In January I wrote about the papers I plan to publish in 2018 and made this list:

Accepted
1. Fast and accurate prediction of the regioselectivity of electrophilic aromatic substitution reactions

Probable
2. Random Versus Systematic Errors in Reaction Enthalpies Computed using Semi-empirical and Minimal Basis Set Methods
3. Improving Solvation Energy Predictions using the SMD Solvation Method and Semi-empirical Electronic Structure Methods

Maybe
4. Towards a barrier height benchmark set for biologically relevant systems - part 2
5. pKaSQM: Automated Prediction of pKa Values for Druglike Molecules Using Semiempirical Quantum Chemical Methods
6. Prediction of CH pKa values

The status is

Submitted

Probably submitted in 2018
4. Towards a barrier height benchmark set for biologically relevant systems - part 2

Paper 4: We've already gathered the data for 11 new systems to add to the data set and Jimmy's working on applying what we learned in paper 2 to most of these systems. We have to submit the paper in October as part of a special issue. I hope we'll make it.

I don't see papers 5 and 6 happen in the foreseeable future as we're getting further into high-throughput screening of various molecular properties.

## Friday, July 6, 2018

### Why I just sent my paper to Journal of Chemical Physics

The last few years I have published my papers (i.e. the ones where I'm corresponding author) open access as much as possible, but I just sent my latest paper to JCP. Here's why.

Why not OA?
The paper isn't "impactful" enough for free OA options such as Chemical Science and ACS Central Science.

When it comes to impact-neutral journals my main consideration is price. My go-to journal in the past has been PeerJ where I purchased a life-time membership years ago. My two co-authors also have memberships so we could have published the article for free.

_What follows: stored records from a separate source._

/-- WRITE of the egress map and the settings: structure and conflict checked, the entry stored and answered DONE; a
stored map entry waits for the next frame start; a management node of 0 empties the notice queue and its marks, and
a changed select moves the reference (R145, R149, R152, R168, R171). That a settings index other than 0 is refused
before the values are looked at (log entry 26), and that the good-cycle count is kept on a write to INTERNAL (log
entry 12), are the model's choices. -/
def Obligations.MapAndSettingsAreWritten : Prop :=
  ∀ (s : State) (o : Order), s.takesNow o →
    let t := s.dropHead
    (o.row = .writeEgressMap →
      (∀ e : Fin 32, o.index = e.val →
        let w := mapWrite o.args
        let clash := w.enabled = true ∧ ∃ k, k ≠ e ∧ s.tables.map[k].enabled = true ∧
          s.tables.map[k].slot.val = w.slot
        (128 ≤ w.slot ∨ 16 ≤ w.program ∨ 8 ≤ w.member →
          exec .writeEgressMap s = .next (t.answer o .refusedValue [])) ∧
        ∀ (slot : Fin 128) (program : Fin 16) (member : Fin 8), w.slot = slot.val →
          w.program = program.val → w.member = member.val →
          (clash → exec .writeEgressMap s = .next (t.answer o .refusedConflict [])) ∧
          (¬ clash → exec .writeEgressMap s = .next ({ t with
            tables := { s.tables with
              map := s.tables.map.set e.val ⟨w.enabled, w.tag, slot, program, member⟩ e.isLt }
            egress := { s.egress with
              pending := s.egress.pending.set e.val
                (some ((w.enabled && !s.tables.map[e].enabled) || w.tag != s.tables.map[e].tag ||
                  s.egress.pending[e] == some true)) e.isLt } }.answer o .done []))) ∧
      (32 ≤ o.index → exec .writeEgressMap s = .next (t.answer o .refusedIndex []))) ∧
    (o.row = .writeSettings →
      let node := field o.args 2 1
      let old := s.tables.settings
      (o.index ≠ 0 → exec .writeSettings s = .next (t.answer o .refusedIndex [])) ∧
      (o.index = 0 → 63 < node ∨ 1 < field o.args 3 1 →
        exec .writeSettings s = .next (t.answer o .refusedValue [])) ∧
      (o.index = 0 → node ≤ 63 → ∀ select : RefSelect, (field o.args 3 1 : Int) = select.code →
        ∃ u : State, exec .writeSettings s = .next (u.answer o .done []) ∧
          u = { t with
            tables := { s.tables with settings := ⟨BitVec.ofNat 6 node, select⟩ }
            alarm := u.alarm, house := u.house } ∧
          (node ≠ 0 ∨ old.node = 0 → u.alarm = s.alarm) ∧
          (node = 0 → old.node ≠ 0 → u.alarm = { s.alarm with notices := [], records := u.alarm.records } ∧
            ∀ r, u.record r = { s.record r with queued := false, owed := false, changes := 0 }) ∧
          (select = old.select → u.house = s.house) ∧
          (select ≠ old.select → select = .internal →
            u.house = { s.house with reference := .locked }) ∧
          (select ≠ old.select → select = .external →
            u.house = { s.house with
              reference := .seeking, goodCycles := 0
              leftLocked := s.house.leftLocked || s.house.reference == .locked })))

/-- WRITE of a lane entry: index, PARKED, structure, key, in that order; then the entry is stored with its lost time
in 5 to 2,000 ms, and nothing else changes (R15, R16, R168). -/
def Obligations.LaneEntriesAreWritten : Prop :=
  ∀ (s : State) (o : Order), s.takesNow o → o.row = .writeLane →
    let t := s.dropHead
    let w := laneWrite o.args
    (32 ≤ o.index → exec .writeLane s = .next (t.answer o .refusedIndex [])) ∧
    ∀ l : Fin 32, o.index = l.val →
      let sound := w.rateClass ≤ 4 ∧ w.conceal ≤ 1 ∧ w.startPage ≤ 4095 ∧ w.sizePages ∈ regionSizes ∧
        w.startPage + w.sizePages ≤ 4096 ∧
        (w.defined = true → 1 ≤ w.origin.toNat ∧ w.origin.toNat ≤ 63)
      let clash := w.defined = true ∧ ∃ k, k ≠ l ∧ (s.laneEntry k).defined = true ∧
        (s.laneEntry k).origin = w.origin ∧ (s.laneEntry k).tag = w.tag
      ((s.lane l).status ≠ .parked → exec .writeLane s = .next (t.answer o .refusedState [])) ∧
      ((s.lane l).status = .parked → ¬ sound → exec .writeLane s = .next (t.answer o .refusedValue [])) ∧
      ((s.lane l).status = .parked → sound → clash →
        exec .writeLane s = .next (t.answer o .refusedConflict [])) ∧
      ((s.lane l).status = .parked → sound → ¬ clash →
        ∀ (cls : RateClass) (conceal : ConcealMode), cls.code = w.rateClass → conceal.code = w.conceal →
        let e : LaneEntry :=
          { defined := w.defined, origin := w.origin, tag := w.tag, rateClass := cls
            startPage := w.startPage, sizePages := w.sizePages, conceal := conceal
            lostTime := max 5 (min w.lostTime 2000) }
        let kept : State := { t with tables := { s.tables with lanes := s.tables.lanes.set l.val e l.isLt } }
        exec .writeLane s = .next
          (kept.answer o (if 5 ≤ w.lostTime ∧ w.lostTime ≤ 2000 then .done else .clamped) []))
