/-! ### State.putInForce -/

@[simp] theorem State.putInForce_pending (s : State) (p : Fin 16) (v : Nat) : (s.putInForce p v).pending = s.pending := by
  dsimp only [State.putInForce, State.setProgram]
@[simp] theorem State.putInForce_powerReset (s : State) (p : Fin 16) (v : Nat) : (s.putInForce p v).powerReset = s.powerReset := by
  dsimp only [State.putInForce, State.setProgram]
@[simp] theorem State.putInForce_resetLow (s : State) (p : Fin 16) (v : Nat) : (s.putInForce p v).resetLow = s.resetLow := by
  dsimp only [State.putInForce, State.setProgram]
@[simp] theorem State.putInForce_straps (s : State) (p : Fin 16) (v : Nat) : (s.putInForce p v).straps = s.straps := by
  dsimp only [State.putInForce, State.setProgram]
@[simp] theorem State.putInForce_node (s : State) (p : Fin 16) (v : Nat) : (s.putInForce p v).node = s.node := by
  dsimp only [State.putInForce, State.setProgram]
@[simp] theorem State.putInForce_tables (s : State) (p : Fin 16) (v : Nat) : (s.putInForce p v).tables = s.tables := by
  dsimp only [State.putInForce, State.setProgram]
@[simp] theorem State.putInForce_rx (s : State) (p : Fin 16) (v : Nat) : (s.putInForce p v).rx = s.rx := by
  dsimp only [State.putInForce, State.setProgram]
@[simp] theorem State.putInForce_lanes (s : State) (p : Fin 16) (v : Nat) : (s.putInForce p v).lanes = s.lanes := by
  dsimp only [State.putInForce, State.setProgram]
@[simp] theorem State.putInForce_mem (s : State) (p : Fin 16) (v : Nat) : (s.putInForce p v).mem = s.mem := by
  dsimp only [State.putInForce, State.setProgram]
@[simp] theorem State.putInForce_alarm (s : State) (p : Fin 16) (v : Nat) : (s.putInForce p v).alarm = s.alarm := by
  dsimp only [State.putInForce, State.setProgram]
@[simp] theorem State.putInForce_house (s : State) (p : Fin 16) (v : Nat) : (s.putInForce p v).house = s.house := by
  dsimp only [State.putInForce, State.setProgram]
@[simp] theorem State.putInForce_egress (s : State) (p : Fin 16) (v : Nat) : (s.putInForce p v).egress = s.egress := by
  dsimp only [State.putInForce, State.setProgram]
@[simp] theorem State.putInForce_orders (s : State) (p : Fin 16) (v : Nat) : (s.putInForce p v).orders = s.orders := by
  dsimp only [State.putInForce, State.setProgram]

/-! ### State.markDiscontinuity -/

@[simp] theorem State.markDiscontinuity_pending (s : State) (p : Fin 16) : (s.markDiscontinuity p).pending = s.pending := by
  dsimp only [State.markDiscontinuity, State.mapEgressLanes]
@[simp] theorem State.markDiscontinuity_powerReset (s : State) (p : Fin 16) : (s.markDiscontinuity p).powerReset = s.powerReset := by
  dsimp only [State.markDiscontinuity, State.mapEgressLanes]
@[simp] theorem State.markDiscontinuity_resetLow (s : State) (p : Fin 16) : (s.markDiscontinuity p).resetLow = s.resetLow := by
  dsimp only [State.markDiscontinuity, State.mapEgressLanes]
@[simp] theorem State.markDiscontinuity_straps (s : State) (p : Fin 16) : (s.markDiscontinuity p).straps = s.straps := by
  dsimp only [State.markDiscontinuity, State.mapEgressLanes]
@[simp] theorem State.markDiscontinuity_node (s : State) (p : Fin 16) : (s.markDiscontinuity p).node = s.node := by
  dsimp only [State.markDiscontinuity, State.mapEgressLanes]
@[simp] theorem State.markDiscontinuity_tables (s : State) (p : Fin 16) : (s.markDiscontinuity p).tables = s.tables := by
  dsimp only [State.markDiscontinuity, State.mapEgressLanes]
@[simp] theorem State.markDiscontinuity_rx (s : State) (p : Fin 16) : (s.markDiscontinuity p).rx = s.rx := by
  dsimp only [State.markDiscontinuity, State.mapEgressLanes]
@[simp] theorem State.markDiscontinuity_lanes (s : State) (p : Fin 16) : (s.markDiscontinuity p).lanes = s.lanes := by
  dsimp only [State.markDiscontinuity, State.mapEgressLanes]
@[simp] theorem State.markDiscontinuity_mem (s : State) (p : Fin 16) : (s.markDiscontinuity p).mem = s.mem := by
  dsimp only [State.markDiscontinuity, State.mapEgressLanes]
@[simp] theorem State.markDiscontinuity_programs (s : State) (p : Fin 16) : (s.markDiscontinuity p).programs = s.programs := by
  dsimp only [State.markDiscontinuity, State.mapEgressLanes]
@[simp] theorem State.markDiscontinuity_alarm (s : State) (p : Fin 16) : (s.markDiscontinuity p).alarm = s.alarm := by
  dsimp only [State.markDiscontinuity, State.mapEgressLanes]
@[simp] theorem State.markDiscontinuity_house (s : State) (p : Fin 16) : (s.markDiscontinuity p).house = s.house := by
  dsimp only [State.markDiscontinuity, State.mapEgressLanes]
@[simp] theorem State.markDiscontinuity_orders (s : State) (p : Fin 16) : (s.markDiscontinuity p).orders = s.orders := by
  dsimp only [State.markDiscontinuity, State.mapEgressLanes]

Unfortunately, the current paper is not "bio enough" for PeerJ.

It's also not "organic" enough for Beilstein Journal of Organic Chemistry (which is free) and it doesn't fall in to any of the categories for Living Journal of Computational Molecular Science ($100). The next-most cheapest options are ACS Omega ($750) or RSC Advances (£500 ≈ $670). When I published in ACS Omega earlier this year I discovered that you still sign away copyright to the ACS who then graciously agrees to publish it under an CC license if you pay them$750! In my book that's not OA and I don't think I'll publish there again.

I was all set to send it to RSC Advances but a few months ago I discovered that the RSC is engaging in the sort of behaviour I would normally expect from Elsevier. I don't see why I should support the RSC with an additional £500.